Onze eerste indrukken van het politiebureau waren niet bemoedigend. Het was primitief en haveloos, bepaald niet bevorderlijk voor efficiency en orde. We werden in een kleine, aparte wachtruimte gezet, die slechts door ramen en een op een kier staande, glazen deur was afgescheiden van de meldkamer, waar telefoontjes en faxen binnenkwamen. In de meldkamer zaten agenten in spijkerbroek en T-shirts te roken en ze waren verwikkeld in wat eerder klonk als luchtig gebabbel dan een serieuze discussie.

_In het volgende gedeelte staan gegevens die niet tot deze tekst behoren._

-- ==== Sys2Proof/Tests/Slice0.lean ====
section
/-! SUPPORT. The model's own tests: ill-formed commands are refused, words written out from the spec's encoding decode
to what they stand for, one step per command against the vectors of spec/95_test_vectors.md, and for every obligation
with hypotheses a witness that meets them. -/

namespace Sys2Proof.Tests

open Sys2Proof.Machine

/-! ### Well-formedness: SRC = DST is refused in every stream command (R94) -/

theorem test_encode_one_buffer : (Instr.encode .buf0 .buf0).wf = false := by decide
theorem test_matvec_one_buffer : (Instr.matvec .buf1 .buf1).wf = false := by decide
theorem test_transmit_one_buffer : (Instr.transmit .buf0 .buf0).wf = false := by decide
theorem test_decode_one_buffer : (Instr.decode .buf1 .buf1).wf = false := by decide
theorem test_interleave_one_buffer : (Instr.interleave .buf0 .buf0).wf = false := by decide
theorem test_deinterleave_one_buffer : (Instr.deinterleave .buf1 .buf1).wf = false := by decide
theorem test_checks_one_buffer : (Instr.checks .buf0 .buf0).wf = false := by decide
theorem test_build_ignores_buffers : (Instr.build .buf0 .buf0).wf = true := by decide

/-! ### Words of every family, bit by bit from R90 and R92: [31:6] = 0, DST, SRC, OP -/

theorem test_word_build : decodeCW 0b00000000000000000000000000110001#32 = .ok (.build .buf1 .buf1) := by decide
theorem test_word_encode : decodeCW 0b00000000000000000000000000100010#32 = .ok (.encode .buf0 .buf1) := by decide
theorem test_word_matvec : decodeCW 0b00000000000000000000000000010011#32 = .ok (.matvec .buf1 .buf0) := by decide
theorem test_word_transmit : decodeCW 0b00000000000000000000000000100100#32 = .ok (.transmit .buf0 .buf1) := by decide
theorem test_word_decode : decodeCW 0b00000000000000000000000000010101#32 = .ok (.decode .buf1 .buf0) := by decide
theorem test_word_interleave :
    decodeCW 0b00000000000000000000000000100110#32 = .ok (.interleave .buf0 .buf1) := by decide
theorem test_word_deinterleave :
    decodeCW 0b00000000000000000000000000010111#32 = .ok (.deinterleave .buf1 .buf0) := by decide
theorem test_word_checks : decodeCW 0b00000000000000000000000000101000#32 = .ok (.checks .buf0 .buf1) := by decide
theorem test_word_reserved_op :
    decodeCW 0x00000000#32 = .error .reservedOp ∧ decodeCW 0x00000009#32 = .error .reservedOp ∧
    decodeCW 0x0000000F#32 = .error .reservedOp := by decide
theorem test_word_reserved_bit :
    decodeCW 0x00000062#32 = .error .reservedBits ∧ decodeCW 0x80000022#32 = .error .reservedBits := by decide
theorem test_word_same_buffer :
    decodeCW 0x00000002#32 = .error .sameBuffer ∧ decodeCW 0x00000034#32 = .error .sameBuffer := by decide
theorem test_bytes_are_little_endian : encodeBytes (.encode .buf0 .buf1) = [0x22#8, 0#8, 0#8, 0#8] := by decide
theorem test_truncated_word : decodeBytes [0x22#8, 0#8, 0#8] = .error .truncated := by rfl

/-! ### Small states -/

/-- An idle block with RM(1, 3) built, its four generator rows in GRAM, message 0xD and codeword 0xC3 in the buffers
(V-SRC-1). -/
def idle13 : State :=
  { State.reset with
    built := true, BR := 1#4, BM := 3#4, K := 4#16, N := 8#16, grows := 4#16, gcols := 8#16, cfgM := 3#4, cfgR := 1#4
    len := 4#32, irows := 2#16, icols := 2#16
    mem := [(0x4000, 0x0D#8), (0x6000, 0xC3#8), (0x8000, 0xFF#8), (0x8020, 0xAA#8), (0x8040, 0xCC#8), (0x8060, 0xF0#8)] }

/-- The same block while a command runs, at its first block. -/
def running (c : Latched) : State := { idle13 with lc := some c }

/-- A running TRANSMIT of two bits from BUF0 to BUF1 at PE = 0x8000. -/
def sending : Latched := { latch .transmit .buf0 .buf1 2 1 1 with pe := 0x8000#32 }

/-- A running BUILD of RM(1, 3). -/
def building : Latched := { latch .build .buf0 .buf0 1 0 0 with r := 1#4, m := 3#4 }

/-- A running ENCODE of one block from BUF0 to BUF1. -/
def encoding : Latched :=
  { latch .encode .buf0 .buf1 1 4 8 with r := 1#4, m := 3#4, K := 4#16, N := 8#16, grows := 4#16, gcols := 8#16 }

/-- A running MATVEC of one block with the 2 × 3 matrix of V-MV. -/
def multiplying : Latched := { latch .matvec .buf0 .buf1 1 4 8 with grows := 4#16, gcols := 8#16 }

/-! ### One step of each command against spec/95_test_vectors.md -/

/-- ENCODE of 1011 with RM(1, 3) gives 0xC3 (V-SRC-7). -/
theorem test_encode_block : (sequencerStep (running encoding)).byteAt 0x6000 = 0xC3#8 := by decide +kernel

/-- ENCODE with a length that is no multiple of K fails with LengthMismatch, STATUS = 0x206 (V-SRC-6). -/
theorem test_encode_length :
    (idle13.issue (encodeChecks .buf0 .buf1 { idle13 with len := 5#32 })).statusWord = 0x206#32 := by decide +kernel

/-- MATVEC with the declared shape (4, 8) is the same sum of GRAM rows: 0xD selects 0xFF, 0xCC and 0xF0 (R130). -/
theorem test_matvec_block : (sequencerStep (running multiplying)).byteAt 0x6000 = 0xC3#8 := by decide +kernel

/-- MATVEC with GSHAPE = 0 fails with DimensionMismatch, STATUS = 0x306 on a built block (R131). -/
theorem test_matvec_shape :
    (idle13.issue (matvecChecks .buf0 .buf1 { idle13 with grows := 0#16 })).statusWord = 0x306#32 := by decide +kernel

/-- TRANSMIT with draw 0x7FFF below PE = 0x8000 flips bit 0 of 0xD, and FLIPS counts it (R152). -/
theorem test_transmit_flips :
    let t := sequencerStep { running sending with env := { State.reset.env with port := [0x7FFF#16] } }
    t.bufBit .buf1 0 = false ∧ t.flips = 1#32 ∧ t.env.port = [] := by decide +kernel

/-- TRANSMIT with draw 0x8000 not below PE = 0x8000 copies bit 0 (R152). -/
theorem test_transmit_copies :
    let t := sequencerStep { running sending with env := { State.reset.env with port := [0x8000#16] } }
    t.bufBit .buf1 0 = true ∧ t.flips = 0#32 := by decide +kernel

/-- DECODE of 0xC2, one flip from 0xC3, gives 1011 = 0xD in the low four bits (V-SRC-7). -/
theorem test_decode_block :
    let c := { latch .decode .buf1 .buf0 1 8 4 with r := 1#4, m := 3#4, K := 4#16, N := 8#16 }
    (sequencerStep { running c with mem := [(0x4000, 0x00#8), (0x6000, 0xC2#8)] }).byteAt 0x4000 = 0x0D#8 := by
  decide +kernel

/-- A tied vote gives 0: DECODE of 0xDB with RM(1, 3) gives 1000 = 0x1 (V-SRC-7, R169). -/
theorem test_decode_tie :
    let c := { latch .decode .buf1 .buf0 1 8 4 with r := 1#4, m := 3#4, K := 4#16, N := 8#16 }
    (sequencerStep { running c with mem := [(0x4000, 0x00#8), (0x6000, 0xDB#8)] }).byteAt 0x4000 = 0x01#8 := by
  decide +kernel

/-- CHECKS of 0xC2 with RM(1, 3) gives the 12 bits 0xEE1 (V-SRC-7). -/
theorem test_checks_block :
    let c := { latch .checks .buf1 .buf0 1 8 12 with r := 1#4, m := 3#4, K := 4#16, N := 8#16 }
    let t := sequencerStep { running c with mem := [(0x4000, 0x00#8), (0x4001, 0x00#8), (0x6000, 0xC2#8)] }
    t.byteAt 0x4000 = 0xE1#8 ∧ t.byteAt 0x4001 = 0x0E#8 := by
  decide +kernel

/-- INTERLEAVE of a 2 × 3 frame: 0x07 becomes 0x15 (R190, R191). -/
theorem test_interleave_block :
    let c := { latch .interleave .buf0 .buf1 1 6 6 with irows := 2#16, icols := 3#16 }
    (sequencerStep { running c with mem := [(0x4000, 0x07#8), (0x6000, 0x00#8)] }).byteAt 0x6000 = 0x15#8 := by
  decide +kernel

/-- DEINTERLEAVE of a 2 × 3 frame: 0x15 becomes 0x07 (R192). -/
theorem test_deinterleave_block :
    let c := { latch .deinterleave .buf0 .buf1 1 6 6 with irows := 2#16, icols := 3#16 }
    (sequencerStep { running c with mem := [(0x4000, 0x15#8), (0x6000, 0x00#8)] }).byteAt 0x6000 = 0x07#8 := by
  decide +kernel

/-- BUILD with M = 9 or R > M fails with InvalidParameter (V-SRC-9). -/
theorem test_build_invalid :
    (State.reset.issue (buildChecks { State.reset with cfgM := 9#4 })).statusWord = 0x104#32 ∧
    (State.reset.issue (buildChecks { State.reset with cfgM := 3#4, cfgR := 4#4 })).statusWord = 0x104#32 := by
  decide +kernel

/-- BUILD of RM(2, 4) has K = 11 and N = 16, and row 5 of RM(2, 3) is the product x1 x3 = 0xA0 (V-BLD, R113, R114). -/
theorem test_build_rows :
    codeDim 2 4 = 11 ∧ codeLen 4 = 16 ∧
    (List.range 8).map (builtEntry 2 3 5) = [false, false, false, false, false, true, false, true] := by
  decide +kernel

/-- A host write of 0x12345678 puts 0x78 at the lowest address (R66). -/
theorem test_word_write_is_little_endian :
    let t := State.reset.putWord 0x4000 0x12345678#32
    t.byteAt 0x4000 = 0x78#8 ∧ t.byteAt 0x4003 = 0x12#8 ∧ t.wordAt 0x4000 = 0x12345678#32 := by decide +kernel
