-- ==== Sys2Proof/Machine/Pseudocode.lean ====
section
/-! DEFINITION. The spec's own pseudocode, written function for function as it stands in the rules: `RESOLVE` (R110),
`EVCAT` and `EVENT` (R130, R133), `GEARCMD` (R152), `INITSUB` and `SPECIAL24` (R170, R171), `CTRLCMD` (R200), `DEC8`,
`DEC16`, `DEC24`, `DECODE` (R96 to R98, R150) and `STEP` (R90 to R95).

The machine of Machine/Step.lean does not call these: it decodes through the rows of the opcode table and runs one
meaning for each row. That the two agree on every operation word, in every state and for every image is a statement of
Certificates/Slice0/Obligations.lean. -/

namespace Sys2Proof.Machine

/-- `RESOLVE(ab) -> (akind, af1, af1v)` (R110), resolver rules 2 to 7 in the source's order. -/
def specResolve (ab : Byte) : AddrKind × BitVec 6 × Bool :=
  let a := ab.toNat
  if ab.getLsbD 0 = true ∧ 0x00 ≤ a ∧ a ≤ 0x7F then (.short, (ab >>> 1).setWidth 6, true)
  else if ab.getLsbD 0 = true ∧ 0x80 ≤ a ∧ a ≤ 0xBF then (.group, ((ab >>> 1) &&& 0x0F#8).setWidth 6, true)
  else if a = 0xFD then (.bcUnaddr, 0#6, false)
  else if a = 0xFF then (.bc, 0#6, false)
  else if 0xC1 ≤ a ∧ a ≤ 0xDF then (.special, 0#6, false)
  else if (0xE1 ≤ a ∧ a ≤ 0xEF) ∨ (0xF1 ≤ a ∧ a ≤ 0xF7) ∨ (0xF8 ≤ a ∧ a ≤ 0xFB) then (.reserved, 0#6, false)
  else (.unmatched, 0#6, false)

/-- `EventCategory`, in the order the source lists it (R142: codes 0 to 5). -/
inductive EventCategory where
  | reserved
  | device
  | deviceInstance
  | deviceGroup
  | inst
  | instGroup
  deriving DecidableEq, Repr

/-- The numeric code of an event category (R142). The block does not output it. -/
def EventCategory.code : EventCategory → Nat
  | .reserved => 0
  | .device => 1
  | .deviceInstance => 2
  | .deviceGroup => 3
  | .inst => 4
  | .instGroup => 5

/-- `EVCAT(v)` (R133). -/
def specEvcat (v : Value) : EventCategory :=
  if v.getLsbD 23 then
    if v.getLsbD 22 then (if v.getLsbD 15 then .reserved else .instGroup)
    else (if v.getLsbD 15 then .inst else .deviceGroup)
  else (if v.getLsbD 15 then .deviceInstance else .device)

/-- `AKIND_OF` (R130); the category `RESERVED` maps to `A_EV_RESERVED` (R139). -/
def EventCategory.akind : EventCategory → AddrKind
  | .reserved => .evReserved
  | .device => .evDevice
  | .deviceInstance => .evDeviceInstance
  | .deviceGroup => .evDeviceGroup
  | .inst => .evInstance
  | .instGroup => .evInstanceGroup

/-- `EVENT(v, ctx)` (R130). -/
def specEvent (v : Value) (ctx : Byte) : Decoded :=
  let base : Decoded :=
    { Decoded.cleared with
      lc := .w24, ab := (v >>> 16).setWidth 8, ib := (v >>> 8).setWidth 8, op := v.setWidth 8, nextContext := ctx }
  if v.toNat / 2 ^ 13 = 0x7F7 then
    { base with
      akind := .powerCycle, ckind := .powerCycle,
      af1v := v.getLsbD 12,
      af1 := if v.getLsbD 12 then ((v >>> 7) &&& 0x1F#24).setWidth 6 else 0#6,
      af2v := v.getLsbD 6,
      af2 := if v.getLsbD 6 then (v &&& 0x3F#24).setWidth 6 else 0#6 }
  else
    match specEvcat v with
    | .reserved => { base with akind := .evReserved, ckind := .eventReserved }
    | cat =>
      { base with
        akind := cat.akind, ckind := .event,
        af1 := ((v >>> 17) &&& 0x1F#24).setWidth 6, af1v := true,
        af2 := ((v >>> 10) &&& 0x1F#24).setWidth 6, af2v := true }

/-- `GEARCMD(op) -> (ckind, tmpl)` (R152): the family test comes before the table read. -/
def specGearCmd (img : Image) (op : Byte) : CmdKind × Byte :=
  if (op &&& 0xF0#8) ∈ familyBases then (.gearCounted, op &&& 0xF0#8)
  else if (memRead img .gear op).isSome then (.gearNamed, op)
  else (.gearUndef, 0#8)

/-- `INITSUB(op)` (R171). -/
def specInitSub (op : Byte) : InitSub :=
  if op = 0xFF#8 then .unaddressed
  else if op = 0x00#8 then .all
  else if op.getLsbD 0 = true ∧ 0x01 ≤ op.toNat ∧ op.toNat ≤ 0x7F then .one
  else .noneResponds

/-- `SPECIAL24(ab, ib, op)` (R170). -/
def specSpecial24 (img : Image) (ab ib op : Byte) : CmdPart :=
  if ab = 0xC1#8 then
    if ib = 0x01#8 then ⟨.spcInitialise, 0#8, .plain, specInitSub op⟩
    else
      match memRead img .c1 ib with
      | some e => ⟨.spcC1Named, ib, e.shape, .unaddressed⟩
      | none => ⟨.spcC1Undef, 0#8, .plain, .unaddressed⟩
  else if ab = 0xC5#8 then ⟨.spcDirectWrite, 0#8, .plain, .unaddressed⟩
  else if ab = 0xC7#8 then ⟨.spcDtr1Dtr0, 0#8, .plain, .unaddressed⟩
  else if ab = 0xC9#8 then ⟨.spcDtr2Dtr1, 0#8, .plain, .unaddressed⟩
  else ⟨.spcUnknown, 0#8, .plain, .unaddressed⟩

/-- `CTRLCMD(op)` (R200). -/
def specCtrlCmd (img : Image) (op : Byte) : CmdPart :=
  if (memRead img .ctrl op).isSome then ⟨.ctrlNamed, op, .plain, .unaddressed⟩
  else ⟨.ctrlUndef, 0#8, .plain, .unaddressed⟩

/-- `DEC8(v, ctx)` (R150). -/
def specDec8 (v : Value) (ctx : Byte) : Decoded :=
  { lc := .w8, akind := .none, af1 := 0#6, af1v := false, af2 := 0#6, af2v := false, ckind := .data8, tmpl := 0#8,
    shape := .plain, isub := .unaddressed, ab := 0#8, ib := 0#8, op := v.setWidth 8, nextContext := ctx }

/-- `DEC16(v, ctx)` (R97). -/
def specDec16 (img : Image) (v : Value) : Decoded :=
  let ab : Byte := (v >>> 8).setWidth 8
  let op : Byte := v.setWidth 8
  let r := specResolve ab
  let cmd : CmdKind × Byte :=
    match r.1 with
    | .short | .group | .bcUnaddr | .bc => specGearCmd img op
    | .special => (.spc16Unknown, 0#8)
    | .reserved => (.reserved, 0#8)
    | _ => (.unmatched, 0#8)
  { lc := .w16, akind := r.1, af1 := r.2.1, af1v := r.2.2, af2 := 0#6, af2v := false, ckind := cmd.1, tmpl := cmd.2,
    shape := .plain, isub := .unaddressed, ab := ab, ib := 0#8, op := op, nextContext := 0#8 }

/-- `DEC24(v, ctx)` (R98). `RESOLVE` never answers `A_UNMATCHED` for an odd address byte, so the last case is the
reserved one. -/
def specDec24 (img : Image) (v : Value) (ctx : Byte) : Decoded :=
  let ab : Byte := (v >>> 16).setWidth 8
  let ib : Byte := (v >>> 8).setWidth 8
  let op : Byte := v.setWidth 8
  if ab.getLsbD 0 = false then specEvent v ctx
  else
    let r := specResolve ab
    let cmd : CmdPart :=
      match r.1 with
      | .short | .group | .bcUnaddr | .bc => specCtrlCmd img op
      | .special => specSpecial24 img ab ib op
      | _ => ⟨.reserved, 0#8, .plain, .unaddressed⟩
    { lc := .w24, akind := r.1, af1 := r.2.1, af1v := r.2.2, af2 := 0#6, af2v := false, ckind := cmd.ckind,
      tmpl := cmd.tmpl, shape := cmd.shape, isub := cmd.isub, ab := ab, ib := ib, op := op, nextContext := ctx }

/-- `DECODE(len, v, ctx)` (R96): an error is the exception it raises (R260, R261, R263). -/
def specDecode (img : Image) (len : Byte) (v : Value) (ctx : Byte) : Except ErrCode Decoded :=
  if len.toNat ≠ 8 ∧ len.toNat ≠ 16 ∧ len.toNat ≠ 24 then .error .len
  else if v.toNat ≥ 2 ^ len.toNat then .error .range
  else if len.toNat = 8 then .ok (specDec8 v ctx)
  else if len.toNat = 16 then .ok (specDec16 img v)
  else .ok (specDec24 img v ctx)

/-- The effect of the operation FRAME on `CTX` and `RES` (R92, R93, R264). -/
def specFrame (s : State) (len : Byte) (v : Value) : State :=
  match specDecode s.cfg.img len v s.ctx with
  | .ok dc => { s with res := { new := true, valid := true, err := .none, dc := dc }, ctx := dc.nextContext }
  | .error e => { s with res := { new := true, valid := false, err := e, dc := Decoded.cleared } }

/-- `STEP(state, OPW, CFG)` with the reset input (R90, R91, R94, R95, R101): the operation word is consumed, the rest of
the host's operations are left. -/
def specStep (s : State) (p : HostInput) : State :=
  if p.rst then { s with ctx := 0#8, res := { new := false, valid := false, err := .none, dc := Decoded.cleared } }
  else
    match (p.opw >>> 32).toNat with
    | 0 => { s with res := { s.res with new := false } }
    | 1 => specFrame s ((p.opw >>> 24).setWidth 8) (p.opw.setWidth 24)
    | 2 => { s with ctx := p.opw.setWidth 8, res := { s.res with new := false } }
    | _ => { s with ctx := 0#8, res := { new := false, valid := false, err := .none, dc := Decoded.cleared } }

end Sys2Proof.Machine
end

Ik weet net zo goed als ieder ander dat je mensen - en misschien ook plekken - niet moet beoordelen op hun uiterlijk, maar ik werd er ongelooflijk zenuwachtig van. Ik was ontsteld over hoe we die dag op het politiebureau werden behandeld. Agenten liepen langs ons heen alsof we lucht waren. Niemand vroeg ons wat we daar deden, of het wel goed met ons was, of we misschien wat wilden eten of drinken of naar het toilet moesten. Ons kind was gestolen en ik had het gevoel dat ik niet bestond. Sindsdien heb ik geprobeerd dat in een rationeel perspectief te zien misschien konden ze het zich gewoon niet voorstellen hoe je je als ouder in zulke omstandigheden voelt, of misschien spraken ze geen Engels en leek het ze maar beter ons eenvoudigweg te negeren. Hoe dan ook, het was een afschuwelijke, eenzame ervaring.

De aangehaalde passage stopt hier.